> Your task:
Start at the line in the entries below that contains "F32.isNaN y = false", stop at the line that contains "x y = false)", and output exactly the lines in that span, both ends included.

> Materials provided:

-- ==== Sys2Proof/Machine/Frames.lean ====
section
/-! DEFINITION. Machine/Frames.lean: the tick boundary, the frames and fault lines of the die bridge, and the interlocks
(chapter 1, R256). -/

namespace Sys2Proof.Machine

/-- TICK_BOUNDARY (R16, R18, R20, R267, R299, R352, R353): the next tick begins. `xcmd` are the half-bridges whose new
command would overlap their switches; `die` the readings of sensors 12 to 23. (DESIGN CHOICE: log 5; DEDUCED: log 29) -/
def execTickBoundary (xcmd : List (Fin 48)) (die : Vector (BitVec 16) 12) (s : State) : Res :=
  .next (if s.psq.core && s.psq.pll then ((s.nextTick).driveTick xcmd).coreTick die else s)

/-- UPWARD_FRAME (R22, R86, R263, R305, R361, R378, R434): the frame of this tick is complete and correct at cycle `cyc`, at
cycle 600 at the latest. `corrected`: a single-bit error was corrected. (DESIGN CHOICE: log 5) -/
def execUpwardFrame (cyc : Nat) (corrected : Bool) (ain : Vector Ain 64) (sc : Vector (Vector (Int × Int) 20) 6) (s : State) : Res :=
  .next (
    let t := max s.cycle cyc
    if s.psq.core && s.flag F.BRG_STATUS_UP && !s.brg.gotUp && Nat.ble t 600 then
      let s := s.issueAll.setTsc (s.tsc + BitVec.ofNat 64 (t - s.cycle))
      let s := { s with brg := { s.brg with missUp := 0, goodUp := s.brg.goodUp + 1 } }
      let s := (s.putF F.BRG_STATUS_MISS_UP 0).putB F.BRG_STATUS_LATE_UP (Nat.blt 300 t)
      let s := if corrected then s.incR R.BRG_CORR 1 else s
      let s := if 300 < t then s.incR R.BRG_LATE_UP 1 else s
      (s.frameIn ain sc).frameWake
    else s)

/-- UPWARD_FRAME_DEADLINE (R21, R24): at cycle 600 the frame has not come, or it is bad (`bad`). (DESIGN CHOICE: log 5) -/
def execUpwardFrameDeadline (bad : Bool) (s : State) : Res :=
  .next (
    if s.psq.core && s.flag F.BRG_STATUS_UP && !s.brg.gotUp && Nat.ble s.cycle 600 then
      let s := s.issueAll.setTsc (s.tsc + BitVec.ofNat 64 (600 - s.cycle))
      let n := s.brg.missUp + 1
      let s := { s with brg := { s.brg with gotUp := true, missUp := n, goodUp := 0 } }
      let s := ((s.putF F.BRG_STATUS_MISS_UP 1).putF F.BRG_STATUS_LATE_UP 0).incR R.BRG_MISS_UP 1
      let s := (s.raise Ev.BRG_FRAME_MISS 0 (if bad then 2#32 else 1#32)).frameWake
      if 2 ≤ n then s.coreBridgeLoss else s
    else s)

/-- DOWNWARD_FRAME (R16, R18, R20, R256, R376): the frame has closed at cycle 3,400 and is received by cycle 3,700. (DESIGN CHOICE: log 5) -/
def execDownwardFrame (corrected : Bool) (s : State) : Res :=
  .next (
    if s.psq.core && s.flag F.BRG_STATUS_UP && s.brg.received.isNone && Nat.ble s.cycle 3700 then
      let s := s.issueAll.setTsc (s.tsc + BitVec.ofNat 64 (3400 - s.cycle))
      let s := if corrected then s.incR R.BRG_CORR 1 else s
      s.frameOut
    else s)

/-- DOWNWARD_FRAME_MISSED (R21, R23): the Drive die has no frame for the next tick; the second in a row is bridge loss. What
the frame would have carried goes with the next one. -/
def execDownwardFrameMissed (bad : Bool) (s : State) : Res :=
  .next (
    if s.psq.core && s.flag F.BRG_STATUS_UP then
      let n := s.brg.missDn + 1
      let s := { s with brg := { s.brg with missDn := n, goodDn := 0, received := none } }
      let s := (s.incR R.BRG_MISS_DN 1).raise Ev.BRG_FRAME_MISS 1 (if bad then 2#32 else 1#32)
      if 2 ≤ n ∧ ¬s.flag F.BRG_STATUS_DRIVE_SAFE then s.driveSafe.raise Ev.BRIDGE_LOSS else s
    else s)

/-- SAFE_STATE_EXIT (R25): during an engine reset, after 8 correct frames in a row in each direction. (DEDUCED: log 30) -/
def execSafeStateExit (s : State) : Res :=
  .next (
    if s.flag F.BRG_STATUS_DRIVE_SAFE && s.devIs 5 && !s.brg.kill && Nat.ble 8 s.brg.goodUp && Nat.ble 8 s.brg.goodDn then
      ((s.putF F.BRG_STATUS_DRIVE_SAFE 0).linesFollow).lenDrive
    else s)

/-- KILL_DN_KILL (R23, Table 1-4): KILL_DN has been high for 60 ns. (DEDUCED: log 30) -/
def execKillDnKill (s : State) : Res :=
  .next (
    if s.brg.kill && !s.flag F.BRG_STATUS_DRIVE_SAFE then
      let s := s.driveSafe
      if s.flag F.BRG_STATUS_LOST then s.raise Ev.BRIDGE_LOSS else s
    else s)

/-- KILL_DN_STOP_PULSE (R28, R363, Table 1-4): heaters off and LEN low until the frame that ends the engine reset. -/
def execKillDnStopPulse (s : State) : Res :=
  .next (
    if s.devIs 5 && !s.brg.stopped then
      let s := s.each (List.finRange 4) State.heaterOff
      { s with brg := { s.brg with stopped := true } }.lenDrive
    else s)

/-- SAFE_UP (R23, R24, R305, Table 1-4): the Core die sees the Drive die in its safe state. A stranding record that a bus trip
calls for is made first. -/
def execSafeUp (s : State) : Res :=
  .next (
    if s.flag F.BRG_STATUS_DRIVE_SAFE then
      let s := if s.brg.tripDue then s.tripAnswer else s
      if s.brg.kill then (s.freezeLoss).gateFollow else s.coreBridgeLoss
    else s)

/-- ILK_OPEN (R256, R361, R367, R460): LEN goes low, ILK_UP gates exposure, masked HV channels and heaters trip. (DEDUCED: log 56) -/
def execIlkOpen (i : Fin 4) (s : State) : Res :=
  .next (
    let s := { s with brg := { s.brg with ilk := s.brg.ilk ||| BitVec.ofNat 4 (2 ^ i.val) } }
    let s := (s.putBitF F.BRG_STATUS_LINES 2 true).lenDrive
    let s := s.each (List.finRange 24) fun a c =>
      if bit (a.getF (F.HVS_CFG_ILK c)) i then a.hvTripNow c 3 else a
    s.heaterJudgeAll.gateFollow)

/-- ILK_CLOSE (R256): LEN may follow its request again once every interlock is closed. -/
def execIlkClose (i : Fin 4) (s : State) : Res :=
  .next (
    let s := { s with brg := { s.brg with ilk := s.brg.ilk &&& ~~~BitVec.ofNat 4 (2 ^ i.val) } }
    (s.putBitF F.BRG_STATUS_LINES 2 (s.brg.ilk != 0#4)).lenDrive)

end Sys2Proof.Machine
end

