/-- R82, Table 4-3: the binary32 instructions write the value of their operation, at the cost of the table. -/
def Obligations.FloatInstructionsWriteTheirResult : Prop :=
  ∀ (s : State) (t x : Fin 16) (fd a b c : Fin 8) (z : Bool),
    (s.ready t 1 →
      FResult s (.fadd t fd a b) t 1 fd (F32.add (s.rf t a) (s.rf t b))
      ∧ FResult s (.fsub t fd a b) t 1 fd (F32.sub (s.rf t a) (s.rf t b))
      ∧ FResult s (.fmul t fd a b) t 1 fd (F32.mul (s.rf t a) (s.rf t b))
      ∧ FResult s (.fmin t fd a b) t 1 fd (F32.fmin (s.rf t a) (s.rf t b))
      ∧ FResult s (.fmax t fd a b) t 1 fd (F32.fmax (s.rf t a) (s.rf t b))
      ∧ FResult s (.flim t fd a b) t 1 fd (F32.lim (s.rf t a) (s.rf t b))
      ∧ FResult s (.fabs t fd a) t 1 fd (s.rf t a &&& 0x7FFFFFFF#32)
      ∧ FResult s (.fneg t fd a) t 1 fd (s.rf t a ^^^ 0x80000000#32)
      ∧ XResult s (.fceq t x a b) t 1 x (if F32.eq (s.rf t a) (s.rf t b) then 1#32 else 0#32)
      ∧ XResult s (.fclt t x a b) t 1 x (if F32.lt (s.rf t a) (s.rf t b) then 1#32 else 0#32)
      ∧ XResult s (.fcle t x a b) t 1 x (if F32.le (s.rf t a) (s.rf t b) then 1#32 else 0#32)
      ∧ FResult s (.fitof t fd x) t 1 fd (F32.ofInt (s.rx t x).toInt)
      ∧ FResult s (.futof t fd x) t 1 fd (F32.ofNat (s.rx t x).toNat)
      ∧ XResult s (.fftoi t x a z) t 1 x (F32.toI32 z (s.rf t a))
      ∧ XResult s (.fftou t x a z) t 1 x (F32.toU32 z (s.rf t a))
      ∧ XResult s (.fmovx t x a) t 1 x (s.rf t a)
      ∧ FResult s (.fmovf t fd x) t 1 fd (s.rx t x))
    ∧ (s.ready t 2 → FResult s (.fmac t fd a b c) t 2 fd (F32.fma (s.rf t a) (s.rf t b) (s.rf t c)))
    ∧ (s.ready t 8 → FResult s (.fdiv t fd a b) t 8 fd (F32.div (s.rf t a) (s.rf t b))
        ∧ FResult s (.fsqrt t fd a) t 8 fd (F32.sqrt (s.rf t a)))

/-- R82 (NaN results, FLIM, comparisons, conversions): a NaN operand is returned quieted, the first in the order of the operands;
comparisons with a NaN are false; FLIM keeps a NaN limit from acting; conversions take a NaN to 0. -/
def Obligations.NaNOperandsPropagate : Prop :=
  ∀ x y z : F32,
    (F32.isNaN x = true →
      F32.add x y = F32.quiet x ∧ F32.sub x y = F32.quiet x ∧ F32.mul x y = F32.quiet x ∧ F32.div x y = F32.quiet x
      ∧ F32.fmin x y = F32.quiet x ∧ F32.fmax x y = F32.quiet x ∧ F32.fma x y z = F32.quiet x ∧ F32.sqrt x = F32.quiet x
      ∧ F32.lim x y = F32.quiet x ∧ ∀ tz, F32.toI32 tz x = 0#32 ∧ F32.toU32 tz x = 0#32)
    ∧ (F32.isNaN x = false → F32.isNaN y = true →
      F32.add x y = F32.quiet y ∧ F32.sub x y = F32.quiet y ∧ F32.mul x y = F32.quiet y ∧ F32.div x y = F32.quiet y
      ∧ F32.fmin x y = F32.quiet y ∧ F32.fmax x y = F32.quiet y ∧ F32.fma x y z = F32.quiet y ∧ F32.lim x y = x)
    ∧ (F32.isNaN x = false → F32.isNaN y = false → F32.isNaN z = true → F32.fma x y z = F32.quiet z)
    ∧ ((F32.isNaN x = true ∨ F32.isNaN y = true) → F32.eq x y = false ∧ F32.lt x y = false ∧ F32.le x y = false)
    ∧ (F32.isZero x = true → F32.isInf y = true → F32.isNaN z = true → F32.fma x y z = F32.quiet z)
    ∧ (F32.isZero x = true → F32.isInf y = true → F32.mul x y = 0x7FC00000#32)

> Task solution:
    ∧ (F32.isNaN x = false → F32.isNaN y = false → F32.isNaN z = true → F32.fma x y z = F32.quiet z)
    ∧ ((F32.isNaN x = true ∨ F32.isNaN y = true) → F32.eq x y = false ∧ F32.lt x y = false ∧ F32.le x y = false)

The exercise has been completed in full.